* **About this exercise**
Find the line with "let s := if r.monCyc = 32767 then" in the entries below, then reproduce it and every line after it down to and including the line with "let k : Int := s.slewStep", exactly.

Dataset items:
[Start of Attachment]
-- ==== Sys2Proof/Machine/Idle.lean ====
section
/-! DEFINITION. What the block does while no command waits: it handles the reports of the tick, or one engine tick passes
(log entry 2). -/

namespace Sys2Proof.Machine

namespace State

/-- An edge of the 32,768 Hz oscillator: the calendar counts or takes its new setting, and CLK_MON_REF ends a window
(R72, R74, R75). The number of REFCLK cycles in the window is a free value. -/
def oscEdge (s : State) : State :=
  let r := s.time.rtc
  let s := s.upTime fun t =>
    { t with rtc := { r with
        secs := if r.sub = 32767 ∧ !r.stopped ∧ r.secs < calendarEnd then r.secs + 1 else r.secs
        sub := if r.stopped ∨ (r.sub = 32767 ∧ calendarEnd ≤ r.secs) then r.sub else (r.sub + 1) % 32768
        stopped := r.stopped || (r.sub == 32767 && decide (calendarEnd ≤ r.secs))
        trimCyc := r.trimCyc + 1
        monCyc := (r.monCyc + 1) % 32768 } }
  let s := if r.monCyc = 32767 then
      let (x, s) := s.fresh
      s.wr R.CLK_MON_REF (w32 x.toNat)
    else s
  s.applySet

/-- One ns of the oscillator, and of the 2 s that it has to start (R48). -/
def oscTick (s : State) : State :=
  let s := s.upTime fun t => { t with rtc := { t.rtc with supplyNs := min startNs (t.rtc.supplyNs + 1) } }
  let r := s.time.rtc
  if !r.oscRun then s
  else
    let p := r.phase + 32768
    let t := s.upTime fun t => { t with rtc := { r with phase := p % 1000000000 } }
    if p < 1000000000 then t else t.oscEdge

/-- The slew residual moves towards 0 at the slew rate (R57). -/
def slewTick (s : State) : State :=
  let d := s.time.slew
  let k : Int := s.slewStep
  s.upTime fun t => { t with slew := if 0 ≤ d then max 0 (d - k) else min 0 (d + k) }

/-- The positions of the machine axes in the checkpoint window, at each sample that is a multiple of 20 (R406). -/
def axItems (s : State) : State :=
  let k := s.sample
  match s.mach.job with
  | some n =>
    if k % 20 = 0 ∧ s.sampleAt k = s.tick ∧ s.twin.winAt.isSome then
      s.each ((List.finRange 16).filter fun a => nbit (s.jobAxes n) a.val) fun a t =>
        t.digItem k 7 a.val (toBytes 4 (i32 (satS 32 (t.axPos a t.tick).round)).toNat)
    else s
  | none => s

/-- Loss of TP while a pair forms (R397). -/
def joinLost (s : State) : State := if s.twin.pair = 1 ∧ !s.portUp 32 then s.joinFail 6 else s

/-- A ms of operating time; it is saved once per second at least (R443). -/
def opTime (s : State) : State :=
  let s := s.upRec fun q => { q with opMs := q.opMs + 1 }
  if s.savedMs + 1000 ≤ s.recd.opMs then s.shp saveCb else s

/-- One engine tick. -/
def tickOn (s : State) : State :=
  let s := { s with tick := s.tick + 1 }
  let s := s.slewTick
  let s := (if s.tick % 1000000 = 0 then s.opTime else s).recStep
  let s := (s.each (List.finRange 16) fun n t => (t.axLimit n).axStep n).axItems.fillTick
  let s := ((((s.leadStep).decideStep).gridHome).stepDue).mbxGo
  (((((s.joinLost).joinGone).joinEnd).ethNext 0).ethNext 1).holdDone

/-- The block without a command. FRC stands in RESET. -/
def idle (s : State) : State :=
  if !s.hub.pending.isEmpty then s.hubTake
  else if s.dev.state = .reset then s.oscTick
  else s.oscTick.tickOn

end State

end Sys2Proof.Machine
end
[End of Attachment]
* **Reply to the task**
  let s := if r.monCyc = 32767 then
      let (x, s) := s.fresh
      s.wr R.CLK_MON_REF (w32 x.toNat)
    else s
  s.applySet

/-- One ns of the oscillator, and of the 2 s that it has to start (R48). -/
def oscTick (s : State) : State :=
  let s := s.upTime fun t => { t with rtc := { t.rtc with supplyNs := min startNs (t.rtc.supplyNs + 1) } }
  let r := s.time.rtc
  if !r.oscRun then s
  else
    let p := r.phase + 32768
    let t := s.upTime fun t => { t with rtc := { r with phase := p % 1000000000 } }
    if p < 1000000000 then t else t.oscEdge

/-- The slew residual moves towards 0 at the slew rate (R57). -/
def slewTick (s : State) : State :=
  let d := s.time.slew
  let k : Int := s.slewStep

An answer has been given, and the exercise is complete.